If you already have claude-ops, its bundled desktop-act-launcher.py auto-clones this repo into your per-user cache ($XDG_CACHE_HOME/desktop-act-mcp on Linux) the first time the /ops:desktop skill fires.

Manual

git clone https://github.com/Lifecycle-Innovations-Limited/desktop-act.git
# Point your MCP host at desktop-act/mcp-server/run.sh (stdio transport)

The first invocation auto-bootstraps a Python venv at ${CLAUDE_PLUGIN_ROOT}/.venv (or $DESKTOP_ACT_VENV if set) from requirements.txt.

System dependencies

Linux (X11Backend)

You need an X11 stack and a VNC server reachable as Xvnc (TigerVNC):

# Amazon Linux 2023 / RHEL / Fedora
sudo dnf install -y tigervnc-server websockify metacity xterm python3

# Ubuntu / Debian
sudo apt install -y tigervnc-standalone-server websockify metacity xterm python3-venv

Optional but recommended: openbox, xdotool, firefox, nautilus, libreoffice (whatever GUI apps you want to drive).

macOS (MacBackend)

Input is driven by cliclick; everything else (screencapture, osascript, open) is built into macOS.

brew install cliclick
# Optional — for a live noVNC view bridged off built-in Screen Sharing:
brew install websockify   # (or: pip install websockify)

Required macOS permissions (System Settings → Privacy & Security):

  • Screen Recording — for screenshot/observe/act_step (the screencapture capture path). Without it, captures fail with could not create image from display.
  • Accessibility — for click/type_text/keypress/scroll (the cliclick and System Events input path).

Grant both to the host process driving the MCP server (your terminal, Claude Code, etc.). For a live view, optionally enable Screen Sharing (System Settings → General → Sharing → Screen Sharing); acquire_desktop still returns a session without it and surfaces a vnc_hint.

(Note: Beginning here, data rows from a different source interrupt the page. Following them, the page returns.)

-- ==== Sys2Proof/Machine/HostPort.lean ====
section
/-! DEFINITION. The host's side (20_memory.md R35): the read views, the request port, and the acceptance of a presented
word (42_operations.md R90). -/

namespace Sys2Proof.Machine

/-- The position of a buffer view: `base + i`, `i = 0..9`. -/
def viewPosition (base : Nat) (index : Byte) : Option Nat :=
  if base ≤ index.toNat ∧ index.toNat < base + 10 then some (index.toNat - base) else none

/-- The content of a read view (R35); `none` for `REQ` and for an index outside the table. R35 says that the other bits
read 0 for `RESULT`, `FAIL` and `STATUSV`; that they read 0 in the remaining views too is a DESIGN CHOICE (log 24). -/
def viewContent (index : Byte) (s : State) : Option (BitVec 32) :=
  if index = 0x01#8 then some (s.result.setWidth 32)
  else if index = 0x02#8 then some ((failCode s.fail).setWidth 32)
  else if index = 0x03#8 then some ((statusWord s).setWidth 32)
  else if index = 0x04#8 then some ((variantCode s.variant).setWidth 32)
  else if index = 0x05#8 then some (s.ackEn.setWidth 32)
  else if index = 0x06#8 then some (s.timeout.setWidth 32)
  else if index = 0x07#8 then some (BitVec.ofNat 32 s.rxcnt.val)
  else if index = 0x08#8 then some (BitVec.ofNat 32 s.txlen.toNat)
  else if index = 0x09#8 then some (BitVec.ofNat 32 (if s.busy then 1 else 0))
  else
    match viewPosition 0x10 index with
    | some i => some ((Memory.read s.txb i).setWidth 32)
    | none =>
      match viewPosition 0x20 index with
      | some i => some ((Memory.read s.rxb i).setWidth 32)
      | none => none

/-- The bits of a view that R35 names: the mask outside which a view reads 0 (log 24). -/
def viewMask (index : Byte) : BitVec 32 :=
  if index = 0x01#8 ∨ index = 0x06#8 then 0xFFFF#32
  else if index = 0x02#8 then 0x7#32
  else if index = 0x03#8 then 0x7FF#32
  else if index = 0x04#8 then 0x3#32
  else if index = 0x05#8 ∨ index = 0x09#8 then 0x1#32
  else if index = 0x07#8 ∨ index = 0x08#8 then 0xF#32
  else 0xFF#32

/-- A read of the host port (R35): no side effect (R34). While `BUSY = 1` the content is a free value of the view's bits
(U14; log 14). -/
def busReadStep (index : Byte) (s : State) : Host.Outcome State Fault Refusal :=
  if index = 0x00#8 then .refused (.writeOnlyIndex index)
  else
    match viewContent index s with
    | none => .refused (.noSuchIndex index)
    | some w =>
      if s.busy then
        .next { handBack (.view (Config.busyView s.draws &&& viewMask index)) s with draws := s.draws + 1 }
      else .next (handBack (.view w) s)

/-- What becomes of a presented word the decoder rejects: a malformed block is judged like any other (41_deframer.md R79,
30_encoding.md R55; log 22); everything else has no meaning and is refused (R54). -/
def rejected (p : Encoded) (r : Reject) (s : State) : Host.Outcome State Fault Refusal :=
  match p with
  | .inFrame R => .next (handBack (.decoded (judge R s)) s)
  | .req32 _ => .refused (.undecodable r)
  | .outFrame _ _ => .refused (.undecodable r)
  | .code _ _ => .refused (.undecodable r)

/-- Accept a presented word and run it as one transaction (00_scope.md R6). -/
def acceptCall (p : Encoded) (s : State) : Host.Outcome State Fault Refusal :=
  match decode p with
  | .ok i => exec i s
  | .error r => rejected p r s

/-- Accept a presented word and begin its phase walk, if it has one (10_state.md R20). -/
def acceptStart (p : Encoded) (s : State) : Host.Outcome State Fault Refusal :=
  match decode p with
  | .ok i =>
    match transferOf i with
    | some (t, cmd, dh, dl) => .next (beginTransfer t cmd dh dl s)
    | none => exec i s
  | .error r => rejected p r s

/-- A write to an index other than `REQ` has no meaning (R35, U2). It is refused at once, busy or not: R90 holds request
words alone. DESIGN CHOICE, log 16. -/
def strayWrite (index : Byte) (s : State) : Host.Outcome State Fault Refusal :=
  match viewContent index s with
  | some _ => .refused (.readOnlyIndex index)
  | none => .refused (.noSuchIndex index)

/-- One step: the next event of the world outside, or, when there is none or it must wait for `BUSY = 0` (R90), one step
of the DFC itself. -/
def stepOnce (s : State) : Host.Outcome State Fault Refusal :=
  match s.inputs with
  | [] => .next (if s.busy then freeStep s else idleStep s)
  | .arrives A :: rest => .next (arrive A { s with inputs := rest })
  | .tick :: rest => .next (tickStep { s with inputs := rest })
  | .proceed :: rest =>
    .next (if s.busy then phaseStep { s with inputs := rest } else { s with inputs := rest })
  | .reset :: rest => .next (resetEvent { s with inputs := rest })
  | .busRead index :: rest => busReadStep index { s with inputs := rest }
  | .call p :: rest => if s.busy then .next (freeStep s) else acceptCall p { s with inputs := rest }
  | .start p :: rest => if s.busy then .next (freeStep s) else acceptStart p { s with inputs := rest }
  | .busWrite index w :: rest =>
    if index = 0x00#8 then
      if s.busy then .next (freeStep s) else acceptCall (.req32 w) { s with inputs := rest }
    else strayWrite index { s with inputs := rest }

/-- The state with a table word presented as the next call. The request port accepts it at once (`BUSY = 0`, R90). -/
def presentNext (nbits w : Nat) (s : State) : State :=
  match presentTableWord nbits w with
  | some p => { s with inputs := .call p :: s.inputs, busy := false }
  | none => s

end Sys2Proof.Machine
end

Tools exposed by the MCP server

Tool Purpose
acquire_desktop Spawn a fresh Xvnc + websockify on the next free display
release_desktop Kill that desktop's processes, free ports
list_desktops Inspect the pool
screenshot Grab the X11 desktop (JPEG default, SHA-deduped)
observe Screenshot + window list in one round-trip
list_windows Enumerate top-level X11 windows + geometry
launch_app Spawn a GUI app on the display
click Absolute-coord mouse click (buttons 1–5)
keypress Press a key chord (e.g. Return, Control+L)
type_text Type a string into the focused window
scroll Scroll wheel up/down
batch Execute many primitives in one MCP round-trip
act Autonomous goal-driven loop via claude-agent-sdk
act_step Single-step variant for transparent in-prompt control
status Pool + binary inventory

A /desktop:act <goal> slash command is also registered.


Configuration

All knobs are environment variables — no config file required.

Env var Default Meaning
CLAUDE_PLUGIN_ROOT (set by Claude Code) Plugin root for logs + venv
DESKTOP_ACT_DISPLAY :1 Default display when no session_id
DESKTOP_ACT_DISPLAY_MIN/MAX 50 / 99 Pool display number range
DESKTOP_ACT_VNC_PORT_BASE 5900 Pool VNC port base (display N → 5900+N)
DESKTOP_ACT_NOVNC_PORT_BASE 6082 noVNC websockify port base
DESKTOP_ACT_GEOMETRY 1280x800 Default geometry for new desktops
DESKTOP_ACT_TMP /tmp Where pool state + screenshots live
DESKTOP_ACT_LOG_DIR $CLAUDE_PLUGIN_ROOT/logs Where session logs go
DESKTOP_ACT_VENV $CLAUDE_PLUGIN_ROOT/.venv Venv location
DESKTOP_ACT_PYTHON python3 Bootstrap interpreter
CLAUDE_CLI_PATH which claude Path to claude CLI for act()

Usage patterns

Streaming primitives (recommended)

Let the parent session drive the loop — call primitives, Read screenshots, decide, repeat. Every action is visible in the chat transcript.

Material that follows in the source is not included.